Alright what's the dirt on the Desert Discovery Walk? Well I reckon its a great walk, there's plenty of native animals and birds, and the semi arid scenery is not your typical bushwalking country. There are basic huts at both Yellowgum Camp and Mallee Camp with water tanks (although the tank at Yellowgum is out of action at the moment), you probably wouldn't want to stay in the huts but they do provide shelter in bad conditions. Most people take 4 days to walk the Desert Discovery Walk, spending a night at Ackle Bend or Horseshoe Bend on the Wimmera River, if walking the track over 4 days I would call it a medium grade walk, if using my masochists itinerary and doing it in 3 days I reckon its a hard walk. It appears the motorbikes on the walking tracks are a bit of a problem up there, at the entrance to each section of walking track there was signs banning motorbikes but the temptation is obviously to much for these budding Paris Dakar stars.
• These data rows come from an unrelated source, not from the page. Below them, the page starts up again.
/-- The descriptors of a ring lie one after the other and do not wrap (R13). -/
theorem descAddr_toNat {p : Params} (valid : paramsValid p = true) {c : Chan} {i : Nat} (hi : i < p.cap.get c) :
    (descAddr p c i).toNat = (p.ring.get c).toNat + 64 * i := by
  obtain ⟨-, -, fits⟩ := ring_bounds valid c
  have small : 64 * i < 2 ^ 64 := by omega
  rw [descAddr, BitVec.toNat_add, BitVec.toNat_ofNat, descStride, Nat.mod_eq_of_lt small, Nat.mod_eq_of_lt (by omega)]

/-- A descriptor of a ring: aligned, of whole lines, in the ring. -/
structure IsSlot (p : Params) (c : Chan) (d : Addr) : Prop where
  aligned : 64 ∣ d.toNat
  whole : WholeLines p d.toNat 64
  inRing : ∀ x, InSpan d.toNat 64 x → inRingOf p c x = true

theorem isSlot_descAddr {p : Params} (valid : paramsValid p = true) {c : Chan} {i : Nat} (hi : i < p.cap.get c) :
    IsSlot p c (descAddr p c i) := by
  obtain ⟨-, aligned, fits⟩ := ring_bounds valid c
  have place := descAddr_toNat valid hi
  have multiple : 64 ∣ (descAddr p c i).toNat := place ▸ Nat.dvd_add aligned (Nat.dvd_mul_right _ _)
  refine ⟨multiple, ⟨by omega, fun nc => ?_⟩, fun x hx => inRingOf_iff.2 ?_⟩
  · have stride := line_dvd_stride valid nc
    exact ⟨stride.trans multiple, stride⟩
  · unfold InSpan at hx ⊢
    omega

theorem IsSlot.toNat_add {p : Params} {c : Chan} {d : Addr} (slot : IsSlot p c d) {k : Nat} (hk : k < 64) :
    (d + BitVec.ofNat 64 k).toNat = d.toNat + k := by
  have := slot.whole.fits
  rw [BitVec.toNat_add, BitVec.toNat_ofNat, Nat.mod_eq_of_lt (by omega : k < 2 ^ 64), Nat.mod_eq_of_lt (by omega)]

/-- Different descriptors of a ring have no byte in common. -/
theorem descAddr_apart {p : Params} (valid : paramsValid p = true) {c : Chan} {i j : Nat} (hi : i < p.cap.get c)
    (hj : j < p.cap.get c) (h : i ≠ j) {x : Nat} (hx : InSpan (descAddr p c i).toNat 64 x) :
    ¬ InSpan (descAddr p c j).toNat 64 x := by
  unfold InSpan at hx ⊢
  rw [descAddr_toNat valid hi] at hx
  rw [descAddr_toNat valid hj]
  omega

/-! Cacheable addresses go by lines (R125). -/

theorem inRingOf_lineBase {p : Params} (valid : paramsValid p = true) (nc : p.cacheMode = .noncoherent) (c : Chan)
    (x : Nat) : inRingOf p c (lineBase p x) = inRingOf p c x := by
  rw [Bool.eq_iff_iff, inRingOf_iff, inRingOf_iff]
  exact (wholeLines_ring valid c).inSpan_lineBase (line_pos valid) nc x

theorem uncachedRing_lineBase {p : Params} (valid : paramsValid p = true) (nc : p.cacheMode = .noncoherent) (x : Nat) :
    uncachedRing p (lineBase p x) = uncachedRing p x := by
  simp only [uncachedRing, inRing, inRingOf_lineBase valid nc]

theorem inRing_of_inRingOf {p : Params} {c : Chan} {x : Nat} (h : inRingOf p c x = true) : inRing p x = true := by
  cases c <;> simp [inRing, h]

/-- The host reaches the addresses of a ring without the cache. -/
def DirectRings (p : Params) : Prop := p.cacheMode = .coherent ∨ p.descUncached = true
With time the sandy tracks slowly return to their normal state and walking is good again, but it takes months and rain for that to happen, if you happen to be on a section that's been ridden on recently then it ups the degree of difficulty substantially. It pays to contact the extremely helpful rangers at Wail on 5389 0200 to check on conditions before walking up here, at the moment with no water to be had at Yellowgum Gums you either need to carry enough for camp and over 40 kilometres walking or organise a water drop with a 4wd. If the full walk sounds like a bit much there is an option to shorten the walk by linking Yellowgum Camp and Mallee Camp via the Wallaby Walking Track that bisects the park in a north south direction, this making an easy 3 day walk. I used the 1:50,000 Kiata and Natimuk Vicmaps on the walk, I also used an old Westprint Little Desert National Park map for my 4wd trip into the park to drop off my water, unfortunately Yellowgum Camp is marked at the wrong spot on this map, although I was using the 1993 edition! It would pay to carry a PLB if walking here although my Telstra mobile had service every time I checked it.
Stangely enough there is doesn't appear to be a shortage of mozzies at Little Desert even if there is a shortage of water.

A welcome sight, arriving back at the ute at Kiata Camp.